Defines functions buildTarURLs cranPkgVersManifest rVersionManifest

Documented in cranPkgVersManifest rVersionManifest

crandburl = "http://crandb.r-pkg.org/"

##' rVersionManifest
##'
##' Create a Pkg manifest which points to tarballs representing the
##' cohort of packages associated with a particular release of R
##'
##' @param vers The version of R to create a manifest for
##' @param curr_avail The output from available.packages(). Used to identify
##' whether the necessary version is in the CRAN archive or normal repository
##' @return A SessionManifest object
##' @references "Gabor Csardi" (2014). crandb: Query the unofficial CRAN metadata
##'  database. R package version 1.0.0. https://github.com/metacran/crandb
##'
##' Becker G, Barr C, Gentleman R, Lawrence M; Enhancing Reproducibility and Collaboration via Management of R Package Cohorts.
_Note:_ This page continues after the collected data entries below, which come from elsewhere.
-- ==== Sys2Proof/Laws/State.lean ====
section
/-! SUPPORT. One lemma per field per update of State, so that no later proof unfolds a record update. -/

namespace Sys2Proof.Machine

/-! ### State.setRes0 -/

@[simp] theorem setRes0_status (s : State) (v : Word) : (s.setRes0 v).status = s.status := rfl
@[simp] theorem setRes0_opa (s : State) (v : Word) : (s.setRes0 v).opa = s.opa := rfl
@[simp] theorem setRes0_opb (s : State) (v : Word) : (s.setRes0 v).opb = s.opb := rfl
@[simp] theorem setRes0_opc (s : State) (v : Word) : (s.setRes0 v).opc = s.opc := rfl
@[simp] theorem setRes0_res0 (s : State) (v : Word) : (s.setRes0 v).res0 = v := rfl
@[simp] theorem setRes0_res1 (s : State) (v : Word) : (s.setRes0 v).res1 = s.res1 := rfl
@[simp] theorem setRes0_res2 (s : State) (v : Word) : (s.setRes0 v).res2 = s.res2 := rfl
@[simp] theorem setRes0_seed (s : State) (v : Word) : (s.setRes0 v).seed = s.seed := rfl
@[simp] theorem setRes0_fbuf (s : State) (v : Word) : (s.setRes0 v).fbuf = s.fbuf := rfl
@[simp] theorem setRes0_seq (s : State) (v : Word) : (s.setRes0 v).seq = s.seq := rfl
@[simp] theorem setRes0_unspecified (s : State) (v : Word) : (s.setRes0 v).unspecified = { s.unspecified with res0 := false } := rfl
@[simp] theorem setRes0_draws (s : State) (v : Word) : (s.setRes0 v).draws = s.draws := rfl
@[simp] theorem setRes0_coreTurns (s : State) (v : Word) : (s.setRes0 v).coreTurns = s.coreTurns := rfl
@[simp] theorem setRes0_host (s : State) (v : Word) : (s.setRes0 v).host = s.host := rfl
@[simp] theorem setRes0_turns (s : State) (v : Word) : (s.setRes0 v).turns = s.turns := rfl

/-! ### State.setRes1 -/

@[simp] theorem setRes1_status (s : State) (v : Word) : (s.setRes1 v).status = s.status := rfl
@[simp] theorem setRes1_opa (s : State) (v : Word) : (s.setRes1 v).opa = s.opa := rfl
@[simp] theorem setRes1_opb (s : State) (v : Word) : (s.setRes1 v).opb = s.opb := rfl
@[simp] theorem setRes1_opc (s : State) (v : Word) : (s.setRes1 v).opc = s.opc := rfl
@[simp] theorem setRes1_res0 (s : State) (v : Word) : (s.setRes1 v).res0 = s.res0 := rfl
@[simp] theorem setRes1_res1 (s : State) (v : Word) : (s.setRes1 v).res1 = v := rfl
@[simp] theorem setRes1_res2 (s : State) (v : Word) : (s.setRes1 v).res2 = s.res2 := rfl
@[simp] theorem setRes1_seed (s : State) (v : Word) : (s.setRes1 v).seed = s.seed := rfl
@[simp] theorem setRes1_fbuf (s : State) (v : Word) : (s.setRes1 v).fbuf = s.fbuf := rfl
@[simp] theorem setRes1_seq (s : State) (v : Word) : (s.setRes1 v).seq = s.seq := rfl
@[simp] theorem setRes1_unspecified (s : State) (v : Word) : (s.setRes1 v).unspecified = { s.unspecified with res1 := false } := rfl
@[simp] theorem setRes1_draws (s : State) (v : Word) : (s.setRes1 v).draws = s.draws := rfl
@[simp] theorem setRes1_coreTurns (s : State) (v : Word) : (s.setRes1 v).coreTurns = s.coreTurns := rfl
@[simp] theorem setRes1_host (s : State) (v : Word) : (s.setRes1 v).host = s.host := rfl
@[simp] theorem setRes1_turns (s : State) (v : Word) : (s.setRes1 v).turns = s.turns := rfl

/-! ### State.setRes2 -/

@[simp] theorem setRes2_status (s : State) (v : Word) : (s.setRes2 v).status = s.status := rfl
@[simp] theorem setRes2_opa (s : State) (v : Word) : (s.setRes2 v).opa = s.opa := rfl
@[simp] theorem setRes2_opb (s : State) (v : Word) : (s.setRes2 v).opb = s.opb := rfl
@[simp] theorem setRes2_opc (s : State) (v : Word) : (s.setRes2 v).opc = s.opc := rfl
@[simp] theorem setRes2_res0 (s : State) (v : Word) : (s.setRes2 v).res0 = s.res0 := rfl
@[simp] theorem setRes2_res1 (s : State) (v : Word) : (s.setRes2 v).res1 = s.res1 := rfl
@[simp] theorem setRes2_res2 (s : State) (v : Word) : (s.setRes2 v).res2 = v := rfl
@[simp] theorem setRes2_seed (s : State) (v : Word) : (s.setRes2 v).seed = s.seed := rfl
@[simp] theorem setRes2_fbuf (s : State) (v : Word) : (s.setRes2 v).fbuf = s.fbuf := rfl
@[simp] theorem setRes2_seq (s : State) (v : Word) : (s.setRes2 v).seq = s.seq := rfl
@[simp] theorem setRes2_unspecified (s : State) (v : Word) : (s.setRes2 v).unspecified = { s.unspecified with res2 := false } := rfl
@[simp] theorem setRes2_draws (s : State) (v : Word) : (s.setRes2 v).draws = s.draws := rfl
@[simp] theorem setRes2_coreTurns (s : State) (v : Word) : (s.setRes2 v).coreTurns = s.coreTurns := rfl
@[simp] theorem setRes2_host (s : State) (v : Word) : (s.setRes2 v).host = s.host := rfl
@[simp] theorem setRes2_turns (s : State) (v : Word) : (s.setRes2 v).turns = s.turns := rfl

/-! ### State.setSeed -/

@[simp] theorem setSeed_status (s : State) (v : Word) : (s.setSeed v).status = s.status := rfl
@[simp] theorem setSeed_opa (s : State) (v : Word) : (s.setSeed v).opa = s.opa := rfl
@[simp] theorem setSeed_opb (s : State) (v : Word) : (s.setSeed v).opb = s.opb := rfl
@[simp] theorem setSeed_opc (s : State) (v : Word) : (s.setSeed v).opc = s.opc := rfl
@[simp] theorem setSeed_res0 (s : State) (v : Word) : (s.setSeed v).res0 = s.res0 := rfl
@[simp] theorem setSeed_res1 (s : State) (v : Word) : (s.setSeed v).res1 = s.res1 := rfl
@[simp] theorem setSeed_res2 (s : State) (v : Word) : (s.setSeed v).res2 = s.res2 := rfl
@[simp] theorem setSeed_seed (s : State) (v : Word) : (s.setSeed v).seed = v := rfl
@[simp] theorem setSeed_fbuf (s : State) (v : Word) : (s.setSeed v).fbuf = s.fbuf := rfl
@[simp] theorem setSeed_seq (s : State) (v : Word) : (s.setSeed v).seq = s.seq := rfl
@[simp] theorem setSeed_unspecified (s : State) (v : Word) : (s.setSeed v).unspecified = s.unspecified := rfl
@[simp] theorem setSeed_draws (s : State) (v : Word) : (s.setSeed v).draws = s.draws := rfl
@[simp] theorem setSeed_coreTurns (s : State) (v : Word) : (s.setSeed v).coreTurns = s.coreTurns := rfl
@[simp] theorem setSeed_host (s : State) (v : Word) : (s.setSeed v).host = s.host := rfl
@[simp] theorem setSeed_turns (s : State) (v : Word) : (s.setSeed v).turns = s.turns := rfl

/-! ### State.setFbuf -/

@[simp] theorem setFbuf_status (s : State) (l : List FactorRecord) : (s.setFbuf l).status = s.status := rfl
@[simp] theorem setFbuf_opa (s : State) (l : List FactorRecord) : (s.setFbuf l).opa = s.opa := rfl
@[simp] theorem setFbuf_opb (s : State) (l : List FactorRecord) : (s.setFbuf l).opb = s.opb := rfl
@[simp] theorem setFbuf_opc (s : State) (l : List FactorRecord) : (s.setFbuf l).opc = s.opc := rfl
@[simp] theorem setFbuf_res0 (s : State) (l : List FactorRecord) : (s.setFbuf l).res0 = s.res0 := rfl
@[simp] theorem setFbuf_res1 (s : State) (l : List FactorRecord) : (s.setFbuf l).res1 = s.res1 := rfl
@[simp] theorem setFbuf_res2 (s : State) (l : List FactorRecord) : (s.setFbuf l).res2 = s.res2 := rfl
@[simp] theorem setFbuf_seed (s : State) (l : List FactorRecord) : (s.setFbuf l).seed = s.seed := rfl
@[simp] theorem setFbuf_seq (s : State) (l : List FactorRecord) : (s.setFbuf l).seq = s.seq := rfl
@[simp] theorem setFbuf_draws (s : State) (l : List FactorRecord) : (s.setFbuf l).draws = s.draws := rfl
@[simp] theorem setFbuf_coreTurns (s : State) (l : List FactorRecord) : (s.setFbuf l).coreTurns = s.coreTurns := rfl
@[simp] theorem setFbuf_host (s : State) (l : List FactorRecord) : (s.setFbuf l).host = s.host := rfl
@[simp] theorem setFbuf_turns (s : State) (l : List FactorRecord) : (s.setFbuf l).turns = s.turns := rfl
Journal of Statistical Software, 81(1). 2017. doi: 10.18637/jss.v082.i01
##' @author Gabriel Becker
##' @examples
##' \dontrun{
##' man = rVersionManifest("3.1.1")
##' man
##' }
## Eventually replace with crandb but it has lots of deps and seems broken now
##' @export
rVersionManifest = function(vers, curr_avail = available.packages()) {

    url = paste("http://crandb.r-pkg.org/-/release/", vers, sep="")
    con = url(url)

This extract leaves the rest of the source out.